Solving Complex Problems

I have a new quote on my wall:

"New hires tend to want to do complex things, but we know complex things break in complex ways. The veterans want simple designs, with simple interfaces and simple constructs that are easy to understand and debug and easy to put back together after they break."

"The best advice is just basically to keep everything as simple as possible—simple processes, simple SKUs, simple engineering. These systems get to be very big very fast. I don’t think there’s really any one particularly hard, gnarly problem, but when you add them all up, there are lots and lots of little problems. As long as you can keep each of those pieces simple, that seems to be the key. It’s more of a philosophy, I think, than anything else."

— Phil Smoot, Product Manager for Hotmail

The full interview with Phil can be found here.

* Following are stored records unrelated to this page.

-- ==== Sys2Proof/Config.lean ====
section
/-! DEFINITION. What the manual leaves open: uninterpreted constants. None has a body, so no proof
can see a value of one. Each is named in the assumption log. -/

namespace Sys2Proof.Config

/-- A value the manual leaves undefined, fresh at each use: applied to the counter
`State.fresh`, which each use advances (DESIGN CHOICE, log entry 2). -/
opaque freeWord : Nat → BitVec 64

/-- R38: candidates for the exponential and the logarithm of one lane, the same on every core. Numerics.lean admits one
only within 2 ulp of the real value (DESIGN CHOICE, log entry 3). -/
opaque vexp : BitVec 32 → BitVec 32
opaque vlog : BitVec 32 → BitVec 32

/-- R38: candidates for the reciprocal and the reciprocal square root. Numerics.lean admits one only
within 2 ulp of the exact value (DESIGN CHOICE, log entry 4). -/
opaque vrcp : BitVec 32 → BitVec 32
opaque vrsq : BitVec 32 → BitVec 32

/-- R128, R130: candidate for the Box-Muller variate of two draws, admitted within 8 ulp; the flag is true for the sine
(odd index). -/
opaque boxMuller : BitVec 32 → BitVec 32 → Bool → BitVec 32

/-- R137: candidate for −ln u with u = (d + 1/2)·2^−24, d the upper 24 bits of a draw, admitted within 2 ulp. -/
opaque gumbelLog : BitVec 32 → BitVec 32

/-- R150: the hash of a context and a source handle that selects a prediction entry. -/
opaque predictIndex : Nat → Nat

/-- R204, R269: the segments that the module's Mangle encoder makes of the PACKED stored bytes of a format, which the
manual calls deterministic and does not give (DESIGN CHOICE, log entry 2). -/
opaque mangled : BitVec 4 → List Byte → List Byte

/-- SHA-384 over bytes (R403, R413, R414), of FIPS 180-4, which the manual names and does not
define. -/
opaque sha384 : List Byte → BitVec 384

/-- The bytes of the module's signatures and certificates (R411, R414): what ECDSA P-384 and HSS
give for a message under the module's keys. -/
opaque signature : List Byte → List Byte
opaque certificate : Nat → List Byte
opaque agreementKey : Nat → List Byte

/-- R266, R294, R295: AES-256-GCM of NIST SP 800-38D, which the manual names and does not define: the ciphertext and the
tag that a key, a nonce and additional authenticated data give a plaintext. -/
opaque gcm : List Byte → List Byte → List Byte → List Byte → List Byte

/-- R205: AES-256-XTS of IEEE 1619, which the manual names and does not define: the ciphertext that a key pair and a tweak
give a data unit; and the n-th key pair that the Thimble makes at random. -/
opaque xts : List Byte → List Nat → List Byte → List Byte
opaque keyPair : Nat → List Byte

/-- R307: the transcoded and scrambled form of the n-th block of 32 bytes in a lane stream, and check symbol i of the
RS(544,514) code for a message, of IEEE 802.3, which the manual names and does not define (log entry 85). -/
opaque transcodedBlock : Nat → List (BitVec 8) → BitVec 257
opaque rsCheck : List (BitVec 10) → Nat → BitVec 10

/-- R317: the bytes of LINK and TIME messages, for which the manual gives no layout, from what they say (log entry 86). -/
opaque linkBytes : List (BitVec 64) → List (BitVec 8)
opaque timeBytes : List (BitVec 64) → List (BitVec 8)

/-- R411, R412: the session key that the bytes of a blob, or of the host's reply in its place, unwrap to. -/
opaque sessionKey : List Byte → List Byte

/-- R182: the TYPE and the payload words of a Thread message, which the firmware of its ends defines: applied to a number
for what it says and to the items it carries (DESIGN CHOICE, log entry 84). -/
opaque threadType : Nat → BitVec 8
opaque threadWords : Nat → List (BitVec 64) → List (BitVec 64)

/-- R418: the nonce of the n-th CHALLENGE of the module's life. -/
opaque tackNonce : Nat → BitVec 256

/-- The serial number fused at manufacture (R408). -/
opaque serial : BitVec 48

/-- Result signatures of a SCAN slice (R476). -/
opaque scanSignature : Nat → BitVec 64

/-- R496: word i of DETAIL, packed from the items of an event with a CODE, at the widths that the structures defining
them give. -/
opaque detailWord : BitVec 16 → List (BitVec 64) → Nat → BitVec 64

/-- R214: the data bytes of a Press block, which the manual does not give. -/
opaque pressBlockBytes : Nat

end Sys2Proof.Config
end

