-- ==== Sys2Proof/Machine/Engine.lean ====
section
/-! DEFINITION. The stream engines: which transfer comes next, what its issue does, and what its reply, its
deadline and its reclaim do (R150 to R154, R194, R208, R224 to R228, R232 to R235). -/

set_option linter.unusedVariables false

namespace Sys2Proof.Machine

open Sys2Proof

/-! ## Write locks (R226) -/

/-- Directory keys of the tiles a stream still has to write. -/
def State.writeKeys (s : State) (m : Stream) : List Nat :=
  let d := m.desc
  if d.op = 0x03 ∨ d.op = 0x10 ∨ d.op = 0x11 ∨ d.op = 0x12 then m.unfinished.map (fun n => s.streamKey m (d.point n).2)
  else if d.op = 0x07 then [s.tileKeyIn d.dst m.slotB]
  else if d.op = 0x20 then [s.tileKeyIn d.dst m.slotB, s.tileKeyIn (d.srcStrides.getD 2 0) m.slotB]
  else []

/-- Between two streams of one engine the earlier accepted one writes first. -/
def State.earlierWriter (s : State) (k : ClusterId) (m : Stream) (key : Nat) : Bool :=
  (s.clusterOf k).streams.any (fun e => match e.2.stream with
    | some o => o.ended.isNone && decide (o.order < m.order) && (s.writeKeys o).contains key
    | none => false)

/-- R194, R226: stream slot n of engine k may start to write a tile. -/
def State.mayWrite (s : State) (k : ClusterId) (n : Nat) (m : Stream) (key : Nat) : Bool :=
  let t := s.tileOf key
  !t.moving && !s.earlierWriter k m key &&
  (t.lock == some (k, n) || (t.lock.isNone && (t.lockQueue == [] || t.lockQueue.head? == some (k, n))))

/-- The lock is taken. -/
def Tile.take (t : Tile) (w : ClusterId × Nat) : Tile :=
  { t with lock := some w, lockQueue := t.lockQueue.filter (fun x => x != w) }

/-- The tiles that the stream's next transfer would start to write. -/
def State.nextWrites (s : State) (m : Stream) : List Nat :=
  let d := m.desc
  if m.next < d.points then
    if d.op = 0x03 then [s.streamKey m (d.point m.next).2]
    else if d.op = 0x07 ∨ d.op = 0x20 then s.writeKeys m
    else []
  else []

/-! ## The next transfer of a stream -/

/-- The tile that a point of READ, MOVE_IN, RELOCATE or RAW_READ reads. -/
def State.sourceKey (s : State) (m : Stream) (src : Nat) : Nat :=
  if m.desc.isRaw then s.tileKeyIn m.desc.src m.slotB else s.streamKey m src

/-- Blocks of the lowest run among those still wanted that fits one transfer (R224): in the PACKED form
blocks that follow each other in the bitmap `held` adjoin, in the DENSE form only neighbours do. -/
def runMask (f : Fmt) (dense : Bool) (held want : W64) : W64 :=
  let most := 1024 / f.blockSize
  let r := (List.range 64).foldl (fun (acc : W64 × Nat × Bool) b =>
    -- mask so far, its size, still growing
    if want.getLsbD b && acc.2.2 && decide (acc.2.1 < most) then
      (acc.1 ||| BitVec.twoPow 64 b, acc.2.1 + 1, true)
    else if acc.2.1 = 0 then acc
    else if dense || held.getLsbD b then (acc.1, acc.2.1, false)
    else acc) (0, 0, true)
  r.1

/-- What a started point wants next. -/
def State.pointNext (s : State) (m : Stream) (p : Point) : Option W64 :=
  let f : Fmt := match p.header with
    | some h => h.fmt.setWidth 4
    | none => (s.tileOf (s.sourceKey m p.src)).fmt
  let want := match p.header with
    | some _ => p.need &&& ~~~p.asked
    | none => p.predicted &&& ~~~p.asked
  let dense := match p.header with
    | some h => if m.desc.op = 0x03 then p.held else (s.tileOf (s.sourceKey m p.src)).header.fmt.getLsbD 4
    | none => true
  if want = 0 then none else some (runMask f dense (if p.header.isSome then p.need else p.predicted) want)

/-- Raw points that follow each other at both ends and fit one transfer (R224). -/
def StreamDesc.rawRun (d : StreamDesc) (n : Nat) : Nat :=
  let most := Nat.min (1024 / d.unitLen) (d.points - n)
  1 + ((List.range (most - 1)).takeWhile (fun i =>
    (d.point (n + i + 1)).1 == (d.point (n + i)).1 + d.unitLen &&
    (d.point (n + i + 1)).2 == (d.point (n + i)).2 + d.unitLen)).length

/-- The tile whose header a point's header transfer carries: a MOVE_OUT's destination, otherwise the source. -/
def State.headTile (s : State) (m : Stream) (n : Nat) : Tile :=
  s.tileOf (s.streamKey m (if m.desc.op = 0x03 then (m.desc.point n).2 else (m.desc.point n).1))

/-- R200, R224: the headers of points n and n + 1 adjoin: at the home they lie in neighbouring slots of one header line
of a pair, and in the tile table in neighbouring entries. DEDUCED, log entry 55. -/
def State.headersMeet (s : State) (m : Stream) (n : Nat) : Bool :=
  let a := s.headTile m n
  let b := s.headTile m (n + 1)
  let e := fun i => if m.desc.op = 0x03 then (m.desc.point i).1 else (m.desc.point i).2
  m.desc.op != 0x04 && e (n + 1) == e n + 1 &&
  (match a.home with
    | .hamper _ _ => a.home == b.home
    | _ => false) &&
  b.headSlot == a.headSlot + 1 && b.headSlot / 16 == a.headSlot / 16

/-- The headers from point n on that one transfer carries; a writer takes its tiles one by one. -/
def State.headerRun (s : State) (m : Stream) (n : Nat) : Nat :=
  if m.desc.op = 0x03 then 1
  else
    1 + ((List.range (Nat.min 15 (m.desc.points - (n + 1)))).takeWhile (fun i =>
      s.headersMeet m (n + i))).length

/-- The next transfer of a stream, with the tier that its request goes to; a REDUCE fragment is no
transfer. -/
def State.nextXfer (s : State) (k : ClusterId) (n : Nat) (m : Stream) : Option (XferKind × Tier) :=
  let d := m.desc
  let writes := (s.nextWrites m).all (s.mayWrite k n m)
  let homeOf := fun key => Tier.home (s.tileOf key).home
  if m.ended.isSome || !m.started then none
  else
    match m.live.findSome? (fun p => (s.pointNext m p).map (fun w => (p, w))) with
    | some (p, w) =>
      some (.blocks p.idx w,
        if d.op = 0x03 then homeOf (s.streamKey m p.dst) else homeOf (s.sourceKey m p.src))
    | none =>
      if d.points ≤ m.next || !writes then none
      else
        let p := d.point m.next
        match d.op.toNat with
        | 0x01 | 0x02 | 0x04 => some (.header m.next (s.headerRun m m.next), homeOf (s.streamKey m p.1))
        | 0x03 => some (.header m.next 1, homeOf (s.streamKey m p.2))
        | 0x06 => some (.raw m.next (d.rawRun m.next), homeOf (s.tileKeyIn d.src m.slotB))
        | 0x07 => some (.raw m.next (d.rawRun m.next), homeOf (s.tileKeyIn d.dst m.slotB))
        | 0x10 =>
          match s.portsFor m.ctx.val with
          | [] => none
          | u :: us => some (.tile m.next, .port ((u :: us).getD (m.next % (us.length + 1)) u))
        | 0x11 => some (.tile m.next, .press)
        | 0x20 | 0x21 => some (.index, homeOf (s.tileKeyIn d.src m.slotB))
        | 0x22 => if s.treeTaken k m.ctx then none
            else some (.index, .home (.pocket m.core (d.src.toNat % 256)))
        | _ => none

/-- The next fragment of a REDUCE stream: its point and number (R172, R221). -/
def Stream.nextFrag (m : Stream) : Option (Nat × Fin 32) :=
  if m.desc.op ≠ 0x05 ∨ m.ended.isSome ∨ !m.started then none
  else
    match m.live with
    | p :: _ => some (p.idx, Fin.ofNat 32 p.asked.toNat)
    | [] => if m.next < m.desc.points then some (m.next, 0) else none

/-! ## Issue (R224, R225, R145, R151) -/

/-- The prediction entry that covers a handle of a context (R150). -/
def State.predicted (s : State) (k : ClusterId) (x : CtxId) (h : W32) : Option W64 :=
  let e := tget {} (s.clusterOf k).predict (Config.predictIndex (x.val * 2 ^ 32 + h.toNat) % 2048)
  if e.valid && e.ctx == x && e.handle == h then some e.bitmap else none

/-- R150: the bitmap of a header that arrived. -/
def State.learn (s : State) (k : ClusterId) (x : CtxId) (h : W32) (map : W64) : State :=
  s.modCluster k (fun c => { c with
    predict := tput {} c.predict (Config.predictIndex (x.val * 2 ^ 32 + h.toNat) % 2048)
      { valid := true, ctx := x, handle := h, bitmap := map } })

/-- R76: the engine has read the last byte of a Pocket entry that it moves out. -/
def State.drained (s : State) (m : Stream) (p : Point) : State :=
  if m.desc.op = 0x03 ∧ p.header.isSome = true ∧ p.need &&& ~~~p.asked = 0 then
    s.emptyEntry m.core p.src else s

/-- A point of a stream. -/
def Stream.pointAt (m : Stream) (idx : Nat) : Option Point := m.live.find? (fun p => p.idx == idx)

def State.modPoint (s : State) (k : ClusterId) (n idx : Nat) (f : Point → Point) : State :=
  s.modStream k n (fun m => { m with live := m.live.map (fun p => if p.idx = idx then f p else p) })

/-- The directory keys of the tiles that a reading transfer reads (R194, R226). -/
def State.readKeys (s : State) (m : Stream) (kind : XferKind) : List Nat :=
  let d := m.desc
  let tile := fun i => s.sourceKey m (d.point i).1
  match d.op.toNat with
  | 0x01 | 0x02 | 0x04 =>
    match kind with
    | .header i c => (List.range c).map (fun j => tile (i + j))
    | .blocks i _ => [tile i]
    | _ => []
  | 0x06 | 0x21 => [s.tileKeyIn d.src m.slotB]
  | 0x20 => [s.tileKeyIn d.src m.slotB, s.tileKeyIn (d.srcStrides.getD 1 0) m.slotB].eraseDups
  | _ => []

/-- The point that a header transfer starts: a MOVE_OUT has read the header and the bytes of its entry. -/
def State.startPoint (s : State) (k : ClusterId) (m : Stream) (i : Nat) : Point :=
  let d := m.desc
  let q := d.point i
  if d.op = 0x03 then
    let e := (s.coreOf m.core.val).entry q.1
    let r := e.moved
    { idx := i, src := q.1, dst := q.2, header := some r.1, need := r.1.bitmap, bytes := r.2.1,
      held := e.header.fmt.getLsbD 4 || e.writable, poisoned := e.state == .poisoned, outstanding := 1 }
  else
    let map := if d.flags.getLsbD 0 && !s.heldMangled (s.tileOf (s.streamKey m q.1)) then
        s.predicted k m.ctx (m.handle q.1) else none
    { idx := i, src := q.1, dst := q.2, predicted := map.getD 0, hit := map.isSome, outstanding := 1 }

/-- What a weight server owes a transfer (R272). -/
def State.wantOf (s : State) (m : Stream) (kind : XferKind) (t : Tier) : Option (W32 × W64 × W32 × W32) :=
  match kind, t with
  | .tile i, .port _ => some (m.number, m.object, m.version, BitVec.ofNat 32 (m.desc.point i).1)
  | _, _ => none

/-- What issuing a transfer changes, the transfer slot apart. DEDUCED, log entry 55. -/
def State.beginXfer (s : State) (k : ClusterId) (n : Nat) (m : Stream) (kind : XferKind) (t : Tier) :
    State :=
  let d := m.desc
  let add := fun (s : State) (ps : List Point) => s.modStream k n (fun m =>
    { m with live := m.live ++ ps, next := m.next + ps.length })
  let lock := fun (s : State) => s.each (s.nextWrites m) (fun s key => s.modTile key (·.take (k, n)))
  let s := s.each (s.readKeys m kind) (fun s key => s.modTile key (fun t => { t with reads := t.reads + 1 }))
  match kind with
  | .header i c =>
    let s := if 1 < c then s.engineBump k 1 (c - 1) else s
    let ps := (List.range c).map (fun j => s.startPoint k m (i + j))
    let s := add (if d.op = 0x03 then lock s else s) ps
    let p := s.startPoint k m i
    let trimmed := ((s.coreOf m.core.val).entry (d.point i).1).moved.2.2
    if d.op = 0x03 then
      let s := s.drained m p
      if trimmed = 0 then s else s.sparsityBump k 4 trimmed
    else s
  | .blocks i w =>
    let s := if 1 < popcount w then s.engineBump k 1 (popcount w - 1) else s
    match m.pointAt i with
    | none => s
    | some p =>
      let p := { p with asked := p.asked ||| w, outstanding := p.outstanding + 1 }
      (s.modPoint k n i (fun _ => p)).drained m p
  | .raw i c =>
    let s := if 1 < c then s.engineBump k 1 (c - 1) else s
    add (lock s) ((List.range c).map (fun j =>
      { idx := i + j, src := (d.point (i + j)).1, dst := (d.point (i + j)).2, outstanding := 1 }))
  | .tile i =>
    let q := d.point i
    (add s [{ idx := i, src := q.1, dst := q.2, outstanding := 1 }]).modStream k n (Stream.skip 512)
  | .grad _ => s
  | .index => add (lock s) [{ idx := 0, src := 0, dst := 0, outstanding := 1 }]

/-- The lowest transfer slot that is neither occupied nor held out (R232, R235). -/
def State.freeXfer (s : State) (k : ClusterId) : Option Nat :=
  (List.range 512).find? (fun i =>
    let x := xferSlot (s.clusterOf k) i
    x.busy.isNone && x.expired.isNone && !x.heldOut)

/-- R225: a transfer takes the lowest free slot. -/
def State.takeXferSlot (s : State) (k : ClusterId) (b : Xfer) : State :=
  match s.freeXfer k with
  | none => s
  | some x => (s.engineBump k 0 1).modCluster k (fun c => { c with
      xfers := tput {} c.xfers x { xferSlot c x with busy := some b } })

/-- R225: a transfer of a stream takes a slot and begins. -/
def State.issueXfer (s : State) (k : ClusterId) (n : Nat) (m : Stream) (kind : XferKind) (t : Tier) : State :=
  (s.takeXferSlot k
    { slot := n, epoch := (s.slotAt k n).epoch, kind := kind, tier := t, ctx := m.ctx, core := m.core, slotB := m.slotB,
      bound := m.bound, reads := (s.readKeys m kind).map (fun key => (key, (s.tileOf key).moves)),
      want := s.wantOf m kind t }).beginXfer k n m kind t

/-- Transfer slots that are neither occupied nor held out. -/
def State.freeXfers (s : State) (k : ClusterId) : Nat :=
  ((List.range 512).filter (fun i =>
    let x := xferSlot (s.clusterOf k) i
    x.busy.isNone && x.expired.isNone && !x.heldOut)).length

/-- R272: the tiles from point i on that one request to a port asks for: at most 256 consecutive indices, each of which
finds a transfer slot and room at the port. -/
def State.tileRun (s : State) (k : ClusterId) (m : Stream) (i : Nat) (u : UnitId) : Nat :=
  let most := Nat.min (Nat.min 256 (m.desc.points - i)) (Nat.min (s.freeXfers k) (1024 - s.portLoad u))
  ((List.range most).takeWhile (fun j =>
    !m.early.contains (i + j) && (m.desc.point (i + j)).1 == (m.desc.point i).1 + j)).length

/-- R272: c tiles from point i on are requested of a weight server, each a transfer of its own. MANGLE_OK is set in every
request (DESIGN CHOICE, log entry 83). -/
def State.issueTiles (s : State) (k : ClusterId) (n : Nat) (m : Stream) (i c : Nat) (u : UnitId) : State :=
  (s.each (List.range c) (fun s j => s.issueXfer k n m (.tile (i + j)) (.port u))).send m.ctx.val u (.wreq
    { job := (s.ctxOf m.ctx.val).job, node := s.nodeOf m.ctx.val, stream := m.number, object := m.object,
      version := m.version, first := BitVec.ofNat 32 (m.desc.point i).1, count := BitVec.ofNat 16 c,
      seq0 := BitVec.ofNat 48 i })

If you tackle every problem with the belief that there is a simple solution, you will usually find one.  Sometimes to solve a complex problem you just need to piece together several individual simple solutions.

2 thoughts on “Solving Complex Problems

  1. Vinny

    Well what happened if you already build an overly complex system base on inexperience when you first started, and now a few years down the road you’re stuck with it?
    Start gutting and start from scratch?

  2. Bill Boebel

    Don’t rewrite it unless it is irreversibly broken, which it probably isn’t. And keep everything else you do from here on out simple.
    If it is broken, consider replacing individual parts of the system one at a time with something better, rather than rebuilding an entire new system from scratch. Your new system probably won’t be perfect either.